Estas tres obras tuvieron la virtud de situar a Fernán Gómez en el mapa de los cineastas españoles, proporcionándole un reconocimiento hasta entonces vedado (El viaje a ninguna parte fue la gran triunfadora en la edición de los Goya de 1986) y recuperando algunas de sus viejas constantes: el registro popular, el envilecimiento de los ideales por la corrupción ambiental, la picaresca como principal motor que impulsa a salir adelante a sus personajes y un cierto realismo costumbrista, añadiéndole a su vez una pesadumbre y cierto hastío vital que nace de la madurez (en paralelo al propio envejecimiento del actor y director) y abandonando el afán de experimentación formal, aunque mantiene el descuido estético que sigue siendo marca de fábrica de sus películas.
El reconocimiento, en esos mismos años, a su obra como novelista y dramaturgo (la citada El viaje a ninguna parte y Las bicicletas son para el verano cosecharon una gran acogida crítica) le granjearon además a Fernán Gómez un cierto prestigio como intelectual, columnista de El País en su etapa de máxima influencia, premio Príncipe de Asturias y, finalmente, académico. Su postrero éxito también como memorialista (El tiempo amarillo fue elogiada por Francisco Rico como uno de los libros de memorias más relevantes de la historia de la literatura española) coadyuvó a una revisión de su trayectoria como cineasta a través de diversos ciclos, estudios, tesis doctorales o reposiciones televisivas.

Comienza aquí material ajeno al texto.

-- ==== Sys2Proof/Tests/Slice0.lean ====
section
/-! SUPPORT. The model's own tests, with their expected results from spec/95_test_vectors.md and 30_encoding.md, and for each
statement that has hypotheses a witness that meets them. -/

namespace Sys2Proof.Tests

open Sys2Proof Sys2Proof.Machine Sys2Proof.Spec

/-! ### Helpers -/

/-- The state an outcome answers, if it answers one. -/
def nextOf : Host.Outcome State Fault Refusal → Option State
  | .next s => some s
  | .fault _ => none
  | .refused _ => none

/-- The refusal an outcome is, if it is one. -/
def refusalOf : Host.Outcome State Fault Refusal → Option Refusal
  | .next _ => none
  | .fault _ => none
  | .refused r => some r

theorem next_of {o : Host.Outcome State Fault Refusal} (h : (nextOf o).isSome = true) : ∃ t, o = .next t := by
  cases o <;> simp_all [nextOf]

theorem refused_of {o : Host.Outcome State Fault Refusal} {r : Refusal} (h : refusalOf o = some r) : o = .refused r := by
  cases o <;> simp_all [refusalOf]

/-- The state an outcome answers, reset where it answers none. -/
def after (o : Host.Outcome State Fault Refusal) : State := (nextOf o).getD State.reset

/-- P1's CONFIGURE: four data pins, no RW. -/
def configured4 : State := after (exec (.configure [2, 3, 4, 5] 0 1 none) State.reset)

/-- P4's CONFIGURE: eight data pins with RW. -/
def configured8 : State :=
  after (exec (.configure [0x10, 0x11, 0x12, 0x13, 0x14, 0x15, 0x16, 0x17] 8 9 (some 10)) State.reset)

/-- After `begin(20, 4, false)` on four data pins. -/
def ready4 : State := after (exec (.beginSession 20 4 false) configured4)

/-- A READY state with nothing emitted yet: four data pins, no RW, 16 x 2 (V11's registers). -/
def small4 : State :=
  { State.reset with
    phase := .ready, functionFlags := 0x08#8, displayControlFlags := 0x04#8, entryModeFlags := 0x02#8
    columns := some 16, rows := some 2, rowOffsets := some #v[0x00#8, 0x40#8, 0x10#8, 0x50#8] }

/-- The same with eight data pins and RW (P4's `functionFlags`). -/
def small8 : State := { small4 with nData := .eight, rwPresent := true, functionFlags := 0x1C#8 }

/-- `small4` with another geometry. -/
def sized (columns rows : Byte) : State := small4.setGeometry columns rows

/-- The events a request adds. -/
def added (i : Instr) (s : State) : Option (List Event) := (nextOf (exec i s)).map fun t => t.trace.drop s.trace.length

/-- RS and the number on the data lines at one strobe, in a state's mode. -/
def read (s : State) (k : Strobe) : LineLevel × Option Nat :=
  (k.rs, if s.functionFlags[4] = true then k.byte else k.nibble)

/-- What a request shows the controller: the notation of 95_test_vectors.md, `c` as `.low` and `d` as `.high`. -/
def shown (i : Instr) (s : State) : Option (List (LineLevel × Option Nat)) :=
  (added i s).map fun evs => (strobes s.line evs).map (read s)

/-- A command byte in 4-bit mode: `cX cY`. -/
def cmd (hi lo : Nat) : Option (List (LineLevel × Option Nat)) := some [(.low, some hi), (.low, some lo)]

/-- An offer to an idle block. -/
def offer (w : Word) (payload : List Byte) : Offer := ⟨⟨w, payload⟩, false⟩

/-! ### WellFormed: the check refuses ill-formed terms (R74) -/

theorem test_wf_refuses_256_pins : (Instr.configure (List.replicate 256 0) 0 1 none).wellFormed = false := by
  simp only [Instr.wellFormed, List.length_replicate]; decide
theorem test_wf_takes_255_pins : (Instr.configure (List.replicate 255 0) 0 1 none).wellFormed = true := by
  simp only [Instr.wellFormed, List.length_replicate]; decide
theorem test_wf_refuses_7_rows : (Instr.defineGlyph 0 (List.replicate 7 0)).wellFormed = false := by decide
theorem test_wf_refuses_9_rows : (Instr.defineGlyph 0 (List.replicate 9 0)).wellFormed = false := by decide
theorem test_wf_refuses_65536_bytes : (Instr.print (List.replicate 65536 0)).wellFormed = false := by
  simp only [Instr.wellFormed, Config.textMax, List.length_replicate]; decide
theorem test_wf_takes_65535_bytes : (Instr.print (List.replicate 65535 0)).wellFormed = true := by
  simp only [Instr.wellFormed, Config.textMax, List.length_replicate]; decide

/-! ### Decode: words written out from 30_encoding.md, one byte a field `OP C A B` -/

theorem test_decode_configure :
    decode ⟨0b00000001#8 ++ 0b00000001#8 ++ 0b00000100#8 ++ 0b00000000#8, [2, 3, 4, 5, 0, 1, 6]⟩ =
      .ok (.configure [2, 3, 4, 5] 0 1 (some 6)) := by decide
theorem test_decode_begin :
    decode ⟨0b00000010#8 ++ 0b00000001#8 ++ 0b00010100#8 ++ 0b00000100#8, []⟩ = .ok (.beginSession 20 4 true) := by decide
theorem test_decode_clear : decode ⟨0b00010000000000000000000000000000, []⟩ = .ok .clear := by decide
theorem test_decode_home : decode ⟨0x11000000, []⟩ = .ok .home := by decide
theorem test_decode_displayOn : decode ⟨0b00100000000000000000000000000000, []⟩ = .ok .displayOn := by decide
theorem test_decode_displayOff : decode ⟨0x21000000, []⟩ = .ok .displayOff := by decide
theorem test_decode_cursorOn : decode ⟨0x22000000, []⟩ = .ok .cursorOn := by decide
theorem test_decode_cursorOff : decode ⟨0x23000000, []⟩ = .ok .cursorOff := by decide
theorem test_decode_blinkOn : decode ⟨0x24000000, []⟩ = .ok .blinkOn := by decide
theorem test_decode_blinkOff : decode ⟨0x25000000, []⟩ = .ok .blinkOff := by decide
theorem test_decode_autoscrollOn : decode ⟨0b00110000000000000000000000000000, []⟩ = .ok .autoscrollOn := by decide
theorem test_decode_autoscrollOff : decode ⟨0x31000000, []⟩ = .ok .autoscrollOff := by decide
theorem test_decode_flowLeftToRight : decode ⟨0x32000000, []⟩ = .ok .flowLeftToRight := by decide
theorem test_decode_flowRightToLeft : decode ⟨0x33000000, []⟩ = .ok .flowRightToLeft := by decide
theorem test_decode_scrollLeft : decode ⟨0b01000000000000000000000000000000, []⟩ = .ok .scrollLeft := by decide
theorem test_decode_scrollRight : decode ⟨0x41000000, []⟩ = .ok .scrollRight := by decide
theorem test_decode_setCursor :
    decode ⟨0b01010000#8 ++ 0b00000000#8 ++ 0b00011001#8 ++ 0b00000111#8, []⟩ = .ok (.setCursor 25 7) := by decide
theorem test_decode_defineGlyph :
    decode ⟨0b01100000#8 ++ 0b00000000#8 ++ 0b00001001#8 ++ 0b00000000#8, [0x00, 0x0A, 0x1F, 0x1F, 0x0E, 0x04, 0, 0]⟩ =
      .ok (.defineGlyph 9 [0x00, 0x0A, 0x1F, 0x1F, 0x0E, 0x04, 0, 0]) := by decide
theorem test_decode_print :
    decode ⟨0b01110000#8 ++ 0b00000000#8 ++ 0b00000000#8 ++ 0b00000010#8, [0x48, 0x69]⟩ =
      .ok (.print [0x48, 0x69]) := by decide
theorem test_decode_sendCommand :
    decode ⟨0b10000000#8 ++ 0b00000000#8 ++ 0b00000001#8 ++ 0b00000000#8, []⟩ = .ok (.sendCommand 0x01) := by decide
theorem test_decode_sendData : decode ⟨0x81004100, []⟩ = .ok (.sendData 0x41) := by decide

/-- V37: the second of the illegal requests, a reserved `C[1]`. -/
theorem test_decode_reserved_flag : decode ⟨0x01020400, [2, 3, 4, 5, 0, 1]⟩ = .error .reservedField := by decide
/-- V37: PRINT of two bytes with three. -/
theorem test_decode_long_payload : decode ⟨0x70000002, [1, 2, 3]⟩ = .error .payloadLength := by decide
/-- R74: the high length byte of PRINT is `A`. -/
theorem test_decode_print_length : payloadLength 0x70000102 = 0x0102 := by decide
/-- Bit 32 of a table word is bit 0 of the first payload byte (log 3). -/
theorem test_table_word_payload : decodeTableWord 48 0x020170000002 = some (.print [0x01, 0x02]) := by decide

/-! ### One step of each request: 95_test_vectors.md -/

/-- V36, second row. -/
theorem test_configure_rw :
    (nextOf (exec (.configure [2, 3, 4, 5] 0 1 (some 6)) State.reset)).map
        (fun t => (t.phase, t.rwPresent, t.pinOf.get .rw, t.pinOf.get (.d 3), t.pinOf.get (.d 4))) =
      some (.configured, true, some 6, some 5, none) := by decide
/-- V36, fourth row. -/
theorem test_configure_error :
    nextOf (exec (.configure [1, 2, 3, 4, 5] 6 7 none) State.reset) = some (State.reset.respond .configError) := by decide
/-- V29, V11, V28: the strobes, the registers and the number of events. -/
theorem test_begin_four :
    shown (.beginSession 16 2 false) configured4 =
      some ([3, 3, 3, 2, 2, 8, 0, 0xC, 0, 4, 0, 6].map fun n => (.low, some n)) ∧
    (nextOf (exec (.beginSession 16 2 false) configured4)).map
        (fun t => (t.functionFlags, t.rowOffsets, t.phase, t.trace.length)) =
      some (0x08#8, some #v[0x00#8, 0x40#8, 0x10#8, 0x50#8], .ready, 136) := by decide +kernel
/-- P4, request 2, and its note on DATASHEET. -/
theorem test_begin_eight :
    shown (.beginSession 20 4 true) configured8 = some ([0x3C, 0x0C, 0x04, 0x06].map fun n => (.low, some n)) ∧
    (nextOf (exec (.beginSession 20 4 true) { configured8 with init8Mode := .datasheet })).map
        (fun t => ((strobes configured8.line t.trace).map Strobe.byte, t.trace.length, minTotal t.trace)) =
      some ([some 0x30, some 0x30, some 0x30, some 0x3C, some 0x0C, some 0x04, some 0x06], 130, 50864) := by
  decide +kernel
/-- V33. -/
theorem test_clear : shown .clear small4 = cmd 0x0 0x1 := by decide
/-- V33: 22 events, the last the 2 ms wait. -/
theorem test_clear_wait :
    (added .clear small4).map (fun evs => (evs.length, evs.getLast?)) = some (22, some (.wait 2000)) := by decide
theorem test_home : shown .home small4 = cmd 0x0 0x2 := by decide
theorem test_home_wait :
    (added .home small4).map (fun evs => (evs.length, evs.getLast?)) = some (22, some (.wait 2000)) := by decide
/-- V31, one row for each toggle. -/
theorem test_displayOn : shown .displayOn { small4 with displayControlFlags := 0x01 } = cmd 0x0 0xD := by decide
theorem test_displayOff : shown .displayOff { small4 with displayControlFlags := 0x07 } = cmd 0x0 0xB := by decide
theorem test_cursorOn : shown .cursorOn { small4 with displayControlFlags := 0x05 } = cmd 0x0 0xF := by decide
theorem test_cursorOff : shown .cursorOff { small4 with displayControlFlags := 0x07 } = cmd 0x0 0xD := by decide
theorem test_blinkOn : shown .blinkOn { small4 with displayControlFlags := 0x06 } = cmd 0x0 0xF := by decide
theorem test_blinkOff : shown .blinkOff { small4 with displayControlFlags := 0x07 } = cmd 0x0 0xE := by decide
theorem test_cursorOn_register :
    (nextOf (exec .cursorOn small4)).map State.displayControlFlags = some 0x06#8 := by decide
/-- V32, one row for each toggle. -/
theorem test_autoscrollOn : shown .autoscrollOn small4 = cmd 0x0 0x7 := by decide
theorem test_autoscrollOff : shown .autoscrollOff { small4 with entryModeFlags := 0x03 } = cmd 0x0 0x6 := by decide
theorem test_flowLeftToRight : shown .flowLeftToRight { small4 with entryModeFlags := 0x01 } = cmd 0x0 0x7 := by decide
theorem test_flowRightToLeft : shown .flowRightToLeft { small4 with entryModeFlags := 0x03 } = cmd 0x0 0x5 := by decide
theorem test_flowRightToLeft_register :
    (nextOf (exec .flowRightToLeft small4)).map State.entryModeFlags = some 0x00#8 := by decide
/-- V33. -/
theorem test_scrollLeft : shown .scrollLeft small4 = cmd 0x1 0x8 := by decide
theorem test_scrollRight : shown .scrollRight small4 = cmd 0x1 0xC := by decide
/-- V30: 200 x 4, the sum 207 at (199, 3). -/
theorem test_setCursor_wraps : shown (.setCursor 199 3) (sized 200 4) = cmd 0xC 0xF := by decide
/-- V30: 20 x 4 at (25, 7), both clamped. -/
theorem test_setCursor_clamps : shown (.setCursor 25 7) (sized 20 4) = cmd 0xE 0x7 := by decide
/-- V34: slot 0xFF. -/
theorem test_defineGlyph_slot :
    (shown (.defineGlyph 0xFF [0, 0, 0, 0, 0, 0, 0, 0]) small4).map (List.take 2) = cmd 0x7 0x8 := by decide +kernel
/-- V34: 189 events. -/
theorem test_defineGlyph_events :
    (added (.defineGlyph 1 [0, 0x0A, 0x1F, 0x1F, 0x0E, 4, 0, 0]) small4).map List.length = some 189 := by decide +kernel
/-- V12. -/
theorem test_print_hi :
    shown (.print [0x48, 0x69]) small4 =
      some [(.high, some 4), (.high, some 8), (.high, some 6), (.high, some 9)] := by decide
/-- P4, request 3: eight bits, 32 events. -/
theorem test_print_eight : (added (.print [0x41, 0x42]) small8).map List.length = some 32 := by decide
/-- V35: a raw 0x08 leaves the mirror. -/
theorem test_sendCommand_mirror :
    (nextOf (exec (.sendCommand 0x08) small4)).map State.displayControlFlags = some 0x04#8 := by decide
/-- V35: no 2 ms wait. -/
theorem test_sendCommand_no_wait : (added (.sendCommand 0x01) small4).map List.length = some 21 := by decide
/-- V22: SEND(0xA5, true) in 8-bit mode with RW, up to the first edge of E. -/
theorem test_sendData_eight :
    (added (.sendData 0xA5) small8).map (List.take 11) =
      some [.wr .rs true, .wr .rw false, .wr (.d 0) true, .wr (.d 1) false, .wr (.d 2) true, .wr (.d 3) false,
        .wr (.d 4) false, .wr (.d 5) true, .wr (.d 6) false, .wr (.d 7) true, .wr .e false] := by decide
/-- V35. -/
theorem test_sendData_four : shown (.sendData 0x41) small4 = some [(.high, some 4), (.high, some 1)] := by decide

En este contexto, la restauración y reestreno, aunque simbólico, de una pieza clave en el cine español de los 60 como El mundo sigue es un jalón más que, esperemos, siembre la oportuna cosecha en un presente que necesita de la reivindicación de nombres tan imprescindibles en el mundo del cine español como el de este personal autor, tantas veces opacado en el siempre incompleto canon de una cinematografía tan accidentada como escondida, tan guadianesca como trascedente, tan estimulante como mal entendida.
Muy bueno el artículo sobre Fernando Fernán Gómez, enorme actor. Anoche vi “El Capitán Veneno”(1950) con Sara Montiel, basado en el libro de Alarcón, un folletín simpático para mi, que soy bastante hispanófilo aunque soy argentino. Me impresionó la apostura de FFG, a quien en general he visto en papeles de cómico o característico, podría haber fungido cómo galán, pero sospecho que él mismo no debía querer ubicarse en ese rol. Veo mucho cine español en un canal acá, en Buenos Aires, muchas películas antiguas que disfruto enormemente. Saludos !!!